In the 16th century the name 'Llemosi' (that is to say, "the Occitan dialect of Limoges") is first documented as being used to refer to this language. This attribution has no philological base, but it is explicable by the complex sociolinguistic frame of Catalan poetry of this era (Catalan versus troubadoresque Occitan). Ausias March himself was not sure what to call the language he was writing in (it is clearly closer to his contemporary Catalan or Valencian than to the archaic Occitan).

Then, during the 16th century, most of the Valencian elites switched languages to Castilian Spanish, as can be seen in the balance of languages of printed books in Valencia city: at the beginning of century Latin and Catalan (or Valencian) were the main languages of the press, but by the end of the century Spanish was the main language of the press. Still, rural areas and urban working classes continued to speak their vernacular language.

During the first half of the 19th century Catalan and Valencian experienced a major revival among urban elites due to the Renaixenca, a romantic cultural movement. The effects of this revival persist to this day.

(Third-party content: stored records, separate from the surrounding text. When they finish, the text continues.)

/-- The other direction: a whole block at the cursor is a frame. -/
theorem State.rest_of_whole {s : State} (h2 : 2 ≤ (u16le (s.byteAt .inp s.cur) (s.byteAt .inp (s.cur + 1))).toNat)
    (hin : s.cur + 2 + (u16le (s.byteAt .inp s.cur) (s.byteAt .inp (s.cur + 1))).toNat ≤ s.inLen) :
    ∃ f : Frame, f.payload.length + 2 = (u16le (s.byteAt .inp s.cur) (s.byteAt .inp (s.cur + 1))).toNat ∧
      s.rest = f.bytes ++ s.memRead .inp (s.cur + (f.payload.length + 4)) (s.inLen - (s.cur + (f.payload.length + 4))) := by
  generalize hL : u16le (s.byteAt .inp s.cur) (s.byteAt .inp (s.cur + 1)) = L at *
  refine ⟨⟨s.byteAt .inp (s.cur + 2), s.memRead .inp (s.cur + 3) (L.toNat - 2),
    s.byteAt .inp (s.cur + 3 + (L.toNat - 2))⟩, by simp; omega, ?_⟩
  simp only [State.memRead_length]
  have hlen : s.inLen - s.cur = (L.toNat - 2 + 4) + (s.inLen - (s.cur + (L.toNat - 2 + 4))) := by omega
  rw [State.rest, hlen, State.memRead_add]
  congr 1
  · rw [State.memRead_succ, State.memRead_succ, State.memRead_succ, State.memRead_add]
    have : BitVec.ofNat 16 (L.toNat - 2 + 2) = L := by
      rw [Nat.sub_add_cancel h2, BitVec.ofNat_toNat, BitVec.setWidth_eq]
    simp only [Frame.bytes, State.memRead_length, this]
    rw [← hL, le16_u16le]
    rfl

/-- The state of a scan under way whose counters cannot be cut (10_state.md R31, 44_decode.md R158). -/
structure State.Scanning (s : State) : Prop where
  width   : s.inLen < 2 ^ s.params.argw
  cursor  : s.cur ≤ s.inLen
  busy    : s.status.busy = true
  records : 4 * s.recCnt ≤ s.cur
  warns   : s.warnCnt ≤ s.recCnt

theorem State.Scanning.commandStart {s : State} (h : s.inLen < 2 ^ s.params.argw) : s.commandStart.Scanning := by
  constructor <;> simp [h]

/-- REC holds `n` more records. -/
def State.Room (s : State) (n : Nat) : Prop := ∀ m, s.params.recMax = some m → s.recCnt + n ≤ m

theorem State.Room.notFull {s : State} {n : Nat} (h : s.Room (n + 1)) : s.recFull = false := by
  unfold State.recFull
  split
  · rfl
  · rename_i m hm
    have := h m hm
    simp
    omega

/-- One pass over a frame: its record is appended, its bytes are passed, and a scan is still under way. -/
theorem State.scanPass_frame {s : State} {f : Frame} {rest : List Byte} (hs : s.Scanning) (hf : s.recFull = false)
    (hp : f.payload.length ≤ 65533) (hr : s.rest = f.bytes ++ rest) :
    ∃ t, s.scanPass = .next t ∧ t.Scanning ∧ State.SameFixed s t ∧ t.cur = s.cur + (f.payload.length + 4) ∧
      t.rest = rest ∧ t.recCnt = s.recCnt + 1 ∧ t.records = s.records ++ [f.record s.cur] ∧
      t.recMem = Memory.write s.recMem s.recCnt (f.record s.cur) ∧
      t.warnCnt = s.warnCnt + (f.record s.cur).warn.toNat ∧
      t.status = { s.status with warn := s.status.warn || (f.record s.cur).warn } ∧
      t.outLen = s.outLen ∧ t.acc = s.acc ∧ (s.hNlen.toNat ≤ 10 → t.hNlen.toNat ≤ 10) := by
  have ha := State.frameAt_of_rest hr
  have hfit := ha.fits
  have hL : (BitVec.ofNat 16 (f.payload.length + 2)).toNat = f.payload.length + 2 := by
    rw [BitVec.toNat_ofNat]; omega
  rw [State.scanPass_eq_runBlock hs.width (by omega), ha.length, ha.flag,
    State.runBlock_whole hs.width (by omega) (by omega), hL]
  have hpay : f.payload.length + 2 - 2 = f.payload.length := by omega
  rw [hpay, ha.payload]
  have hshape : isHeaderShaped (BitVec.ofNat 16 (f.payload.length + 2)) f.flag = f.headerShaped := by
    unfold isHeaderShaped Frame.headerShaped
    rw [Bool.eq_iff_iff]
    simp only [decide_eq_true_eq, Bool.and_eq_true, beq_iff_eq]
    refine and_congr_right fun _ => ?_
    rw [← BitVec.toNat_inj, hL]
    constructor
    · intro h; have : (0x0013#16).toNat = 19 := rfl; omega
    · intro h; have : (0x0013#16).toNat = 19 := rfl; omega
  rw [hshape]
  have hw2 := hs.width
  have hrec := hs.records
  have hwarn := hs.warns
  have hrecord : (s.readBlock (BitVec.ofNat 16 (f.payload.length + 2)) f.flag).recordOf f.headerShaped (s.cur + 3)
      f.payload = f.record s.cur := by
    have hchk : s.cur + 1 + (BitVec.ofNat 16 (f.payload.length + 2)).toNat = s.cur + 3 + f.payload.length := by omega
    simp only [State.recordOf, State.readBlock, Frame.record, hchk, ha.checksum]
  rcases State.recordBlock_cases (s.readBlock (BitVec.ofNat 16 (f.payload.length + 2)) f.flag) f.headerShaped
      (s.cur + 3) f.payload with ⟨hfull, -⟩ | ⟨-, t, ht, hfix, hcur, hout, hacc, -, -, -, hrc, hrm, hwc, hst, hn1, hn2, -⟩
  · rw [show State.recFull (s.readBlock (BitVec.ofNat 16 (f.payload.length + 2)) f.flag) = s.recFull from rfl, hf] at hfull
    cases hfull
  rw [hrecord] at hrm
  have hfix' : State.SameFixed s t := (State.SameFixed.readBlock s _ _).trans hfix
  have hcur' : t.cur = s.cur + (f.payload.length + 4) := by
    rw [hcur]; simp only [State.readBlock, hL]; omega
  have hrc' : t.recCnt = s.recCnt + 1 := by
    rw [hrc]
    exact State.fit_of_lt (s := s) (v := s.recCnt + 1) (by omega)
  have hw : (f.headerShaped && (unpack f.payload).isNone) = (f.record s.cur).warn := rfl
  rw [hw] at hwc hst
  have hwc' : t.warnCnt = s.warnCnt + (f.record s.cur).warn.toNat := by
    rw [hwc]
    cases (f.record s.cur).warn
    · rfl
    · exact State.fit_of_lt (s := s) (v := s.warnCnt + 1) (by omega)
  have hst' : t.status = { s.status with warn := s.status.warn || (f.record s.cur).warn } := by
    rw [hst]
    cases (f.record s.cur).warn
    · simp [State.readBlock]
    · simp [State.readBlock, Status.warned]
  refine ⟨t, ht, ⟨?_, ?_, ?_, ?_, ?_⟩, hfix', hcur', ?_, hrc', State.records_append hrc' hrm, hrm, hwc', hst', hout,
    hacc, ?_⟩
  · rw [hfix'.inLen, hfix'.params]; exact hs.width
  · rw [hcur', hfix'.inLen]; exact hfit
  · rw [hst']; exact hs.busy
  · rw [hcur', hrc']; omega
  · rw [hwc', hrc']
    have := Bool.toNat_le (f.record s.cur).warn
    omega
  · rw [State.rest, hcur', hfix'.inLen, hfix'.memRead]
    exact ha.rest
  · intro h10
    cases hsh : f.headerShaped
    · rw [hn2 (.inl hsh)]; exact h10
    · cases hu : unpack f.payload with
      | none => rw [hn2 (.inr hu)]; exact h10
      | some h =>
        rw [hn1 h hsh hu]
        unfold unpack at hu
        simp only at hu
        split at hu
        · cases hu
          have : ∀ (l : List Byte) (k : Nat), trimFrom l k ≤ k := by
            intro l k
            induction k with
            | zero => simp [trimFrom]
            | succ k ih => unfold trimFrom; split <;> omega
          have h10 := this (tenBytes fun i => f.payload.getD (1 + i) 0x00#8).toList 10
          simp only [BitVec.toNat_ofNat]
          omega
        · cases hu
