/-- With REC full, a pass over a frame is refused. -/
theorem State.scanPass_frame_of_recFull {s : State} {f : Frame} {rest : List Byte} (hw : s.inLen < 2 ^ s.params.argw)
    (hf : s.recFull = true) (hp : f.payload.length ≤ 65533) (hr : s.rest = f.bytes ++ rest) :
    s.scanPass = .refused .recordsBeyondCapacity := by
  have ha := State.frameAt_of_rest hr
  have hfit := ha.fits
  have hL : (BitVec.ofNat 16 (f.payload.length + 2)).toNat = f.payload.length + 2 := by
    rw [BitVec.toNat_ofNat]; omega
  rw [State.scanPass_eq_runBlock hw (by omega), ha.length]
  exact State.runBlock_whole_of_recFull hw hf (by omega) (by omega)

/-- A scan that meets more frames than REC has room for is refused at the first one too many, whatever follows it. -/
theorem State.scan_beyond_recMax {fs : List Frame} {rest : List Byte} {s : State} {m n : Nat} (hs : s.Scanning)
    (hm : s.params.recMax = some m) (hle : s.recCnt ≤ m) (hp : ∀ f ∈ fs, f.payload.length ≤ 65533)
    (hr : s.rest = fs.flatMap Frame.bytes ++ rest) (hmany : m < s.recCnt + fs.length) (hn : m < s.recCnt + n) :
    s.scan n = .refused .recordsBeyondCapacity := by
  induction fs generalizing s n with
  | nil => simp at hmany; omega
  | cons f fs ih =>
    obtain ⟨n, rfl⟩ : ∃ k, n = k + 1 := ⟨n - 1, by omega⟩
    have hpf := hp f List.mem_cons_self
    rw [List.flatMap_cons, List.append_assoc] at hr
    by_cases hfull : m ≤ s.recCnt
    · have hpass := State.scanPass_frame_of_recFull hs.width
        (by rw [State.recFull_of_recMax hm]; exact decide_eq_true hfull) hpf hr
      simp [State.scan, hpass]
    · obtain ⟨t, ht, hts, hfix, -, hrest, hrc, -⟩ := State.scanPass_frame hs
        (by rw [State.recFull_of_recMax hm]; exact decide_eq_false hfull) hpf hr
      rw [State.scan_succ_busy ht hts.busy]
      rw [List.length_cons] at hmany
      exact ih hts (by rw [hfix.params]; exact hm) (by omega) (fun g hg => hp g (List.mem_cons_of_mem f hg)) hrest
        (by omega) (by omega)

/-- A frame has four bytes at least (30_encoding.md R70). -/
theorem four_mul_length_le_flatMap_bytes (fs : List Frame) : 4 * fs.length ≤ (fs.flatMap Frame.bytes).length := by
  induction fs with
  | nil => simp
  | cons f fs ih =>
    rw [List.flatMap_cons, List.length_append, Frame.bytes_length, List.length_cons]
    omega

/-- At the command start the cursor is at 0 (10_state.md R39), so the bytes from it on are the whole of IN. -/
theorem State.commandStart_rest (s : State) : s.commandStart.rest = s.inBytes := by
  rw [State.rest, State.commandStart_cur, ← s.commandStart_inBytes]
  rfl
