-- ==== Sys2Proof/Syntax.lean ====
section
/-! DEFINITION. The instructions: one constructor per row of spec/opcode_table.json, and the words
they are read from. The table has five code spaces (wire bytes, request codes, transport selects,
encoder selects, and `BIT_DELAY` which has no code): 30_encoding.md R50, R60, R61. -/

namespace Sys2Proof

/-- The operands every request record carries beside its code: `(op, addr, level, payload)` (R60).
An operation ignores those it does not use (R20, R62). -/
structure Request where
  /-- `addr`, 8 bits. -/
  addr : Byte
  /-- `level`, 8 bits. -/
  level : Byte
  /-- `payload`, the finite single-pass sequence of 8-bit elements. -/
  payload : List Byte
deriving DecidableEq, Repr

/-- What HOST presents to CORE: the record `(op, addr, level, payload)` of R60. -/
structure HostRequest where
  /-- `op`, 3 bits, which selects the operation. -/
  op : BitVec 3
  operands : Request
deriving DecidableEq, Repr

/-- One constructor per row of the opcode table. -/
inductive Instr where
  /-- `CMD_DATA_AUTOINC`, the command byte 0x40 on the wire (R52). -/
  | cmdDataAutoinc
  /-- `CMD_ADDR`, the command byte `1100aaaa` on the wire (R53). -/
  | cmdAddr (a : BitVec 4)
  /-- `CMD_BRIGHT_ON`, the command byte `10001lll` on the wire (R54). -/
  | cmdBrightOn (l : BitVec 3)
  /-- `DATA`, any byte after the first of a transaction (R56, R51). -/
  | data (d : Byte)
  /-- `INIT`, request code 0 (R101). -/
  | init (r : Request)
  /-- `CLEAR`, request code 1 (R102). -/
  | clear (r : Request)
  /-- `WRITE_RAW`, request code 2 (R103). -/
  | writeRaw (r : Request)
  /-- `WRITE_HEX`, request code 3 (R104). -/
  | writeHex (r : Request)
  /-- `WRITE_CHARS`, request code 4 (R105). -/
  | writeChars (r : Request)
  /-- `SET_BRIGHTNESS`, request code 5 (R106). -/
  | setBrightness (r : Request)
  /-- Request code 6, which selects no operation (R62). -/
  | reservedOp6 (r : Request)
  /-- Request code 7, which selects no operation (R62). -/
  | reservedOp7 (r : Request)
  /-- `START`, transport select 0 (R82). -/
  | start
  /-- `SEND_BIT`, transport select 1 with a 1-bit operand (R81). -/
  | sendBit (b : Level)
  /-- `SEND_BYTE`, transport select 2 with an 8-bit operand (R87). -/
  | sendByte (v : Byte)
  /-- `STOP`, transport select 3 (R84). -/
  | stop
  /-- `HEXDIGIT`, encoder select 0 (R70). -/
  | hexDigit (n : Byte)
  /-- `CHARACTER`, encoder select 1 (R74). -/
  | character (c : Byte)
  /-- `BIT_DELAY`, evaluated from `MAX_FREQ_KHZ`; it has no code (R80, R61). -/
  | bitDelay
deriving DecidableEq, Repr

/-- The code spaces. Which one a word belongs to is said by where it stands (R51: by position in the
transaction; R61: inside CORE, by the layer that is called), never by its bits. -/
inductive Space where
  /-- The first byte of a transaction on the wire (R51). -/
  | command
  /-- Any later byte of a transaction on the wire (R51). -/
  | data
  /-- A request record from HOST (R60). -/
  | request
  /-- A call of CMD to XPORT, selected by `uop` (R61). -/
  | transport
  /-- A call of CMD to ENC, selected by `sel` (R61). -/
  | encoder
  /-- The build-time evaluation of `BIT_DELAY`, which has no code (R61). -/
  | build
deriving DecidableEq, Repr

/-- One word handed to the machine: the space it belongs to and its bytes, the first at the lowest
place. The packing into bytes is the model's (log entry 1, DESIGN CHOICE). -/
structure Call where
  space : Space
  bytes : List Byte
deriving DecidableEq, Repr

end Sys2Proof
end

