-- ==== Sys2Proof/Machine/Transport.lean ====
section
/-! DEFINITION. XPORT (41_transport.md): `SEND_BIT`, `START`, `STOP` and `SEND_BYTE` with its
acknowledgement clock and wait, each event by event as the pseudocode gives them. -/

namespace Sys2Proof.Machine

/-- `SEND_BIT(b)` (R81). -/
def sendBit (b : Level) (s : State) : Flow Unit :=
  (clkSet false s).bind fun _ s =>
  (dioSet b s).bind fun _ s =>
  (clkSet true s).bind fun _ s =>
  .done () (delay s)

/-- `START`: DIO falls while CLK is high (R82). -/
def startCondition (s : State) : Flow Unit :=
  (clkSet false s).bind fun _ s =>
  (dioSet true s).bind fun _ s =>
  (clkSet true s).bind fun _ s =>
  dioSet false (delay s)

/-- `STOP`: DIO rises while CLK is high, then the settling delay (R84, the spec's decision D8). -/
def stopCondition (s : State) : Flow Unit :=
  (clkSet false s).bind fun _ s =>
  (dioSet false s).bind fun _ s =>
  (clkSet true s).bind fun _ s =>
  (dioSet true (delay s)).bind fun _ s =>
  .done () (delay s)

/-- The data phase: `n` more bits, `SHREG[0]` first, `SHREG` shifted and `BIT_CNT` counted after each
(R16, R17, R87). -/
def shiftOut : Nat → State → Flow Unit
  | 0, s => .done () s
  | n + 1, s => (sendBit (s.shreg.getLsbD 0) s).bind fun _ s => shiftOut n s.shiftByte

/-- The acknowledgement wait with `n` iterations of the budget left: read first; a low level ends it
with no delay, a high one costs a delay and an iteration; an empty budget raises the timeout (R86, the
order inside an iteration decided in D10). -/
def pollWait : Nat → State → Flow Unit
  | 0, s => .raised .ackTimeout s
  | n + 1, s =>
    (dioRead s).bind fun r s =>
      match r with
      | false => .done () s
      | true => pollWait n ((delay s).setPollCnt (s.pollCnt + 1#8))

/-- `SEND_BYTE(v)`: eight data bits, bit 0 first; the acknowledgement clock, which is `SEND_BIT(1)`
(R85, D9); the acknowledgement wait (R87). -/
def sendByte (v : Byte) (s : State) : Flow Unit :=
  (shiftOut 8 (s.loadByte v)).bind fun _ s =>
  (sendBit true s).bind fun _ s =>
  pollWait s.cfg.ackPolls (s.setPollCnt 0#8)

/-- `START` as an instruction (R82). -/
def execStart (s : State) : Host.Outcome State Fault Refusal := .next (settle (startCondition s))

/-- `SEND_BIT b` as an instruction (R81). -/
def execSendBit (b : Level) (s : State) : Host.Outcome State Fault Refusal :=
  .next (settle (sendBit b s))

/-- `SEND_BYTE v` as an instruction (R87). -/
def execSendByte (v : Byte) (s : State) : Host.Outcome State Fault Refusal :=
  .next (settle (sendByte v s))

/-- `STOP` as an instruction (R84). -/
def execStop (s : State) : Host.Outcome State Fault Refusal := .next (settle (stopCondition s))

end Sys2Proof.Machine
end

During the Franco regime (1939-1975), the use of Catalan was banned, along with other regional languages in Spain such as Basque and Galician. Following the death of Franco in 1975 and the restoration of democracy, the ban was lifted and the Catalan language is now used in politics, education and the media, including the newspapers Avui ('Today'), "El Punt" ('The Point') and El Periodico de Catalunya (sharing content with its Spanish release and with El Periodic d'Andorra, printed in Andorra; El Periodico de Catalunya has Spanish-language and Catalan-language editions, with identical content) and the television channels of Televisio de Catalunya (TVC): TV3 and Canal 33 as well as a 24 hour news channel 3/24; there are also many local channels available in region in Catalan, such as BTV and CityTV (Barcelona), Canal L'Hospitalet (L'Hospitalet de Llogbregat) and Canal Terrassa (Terrassa).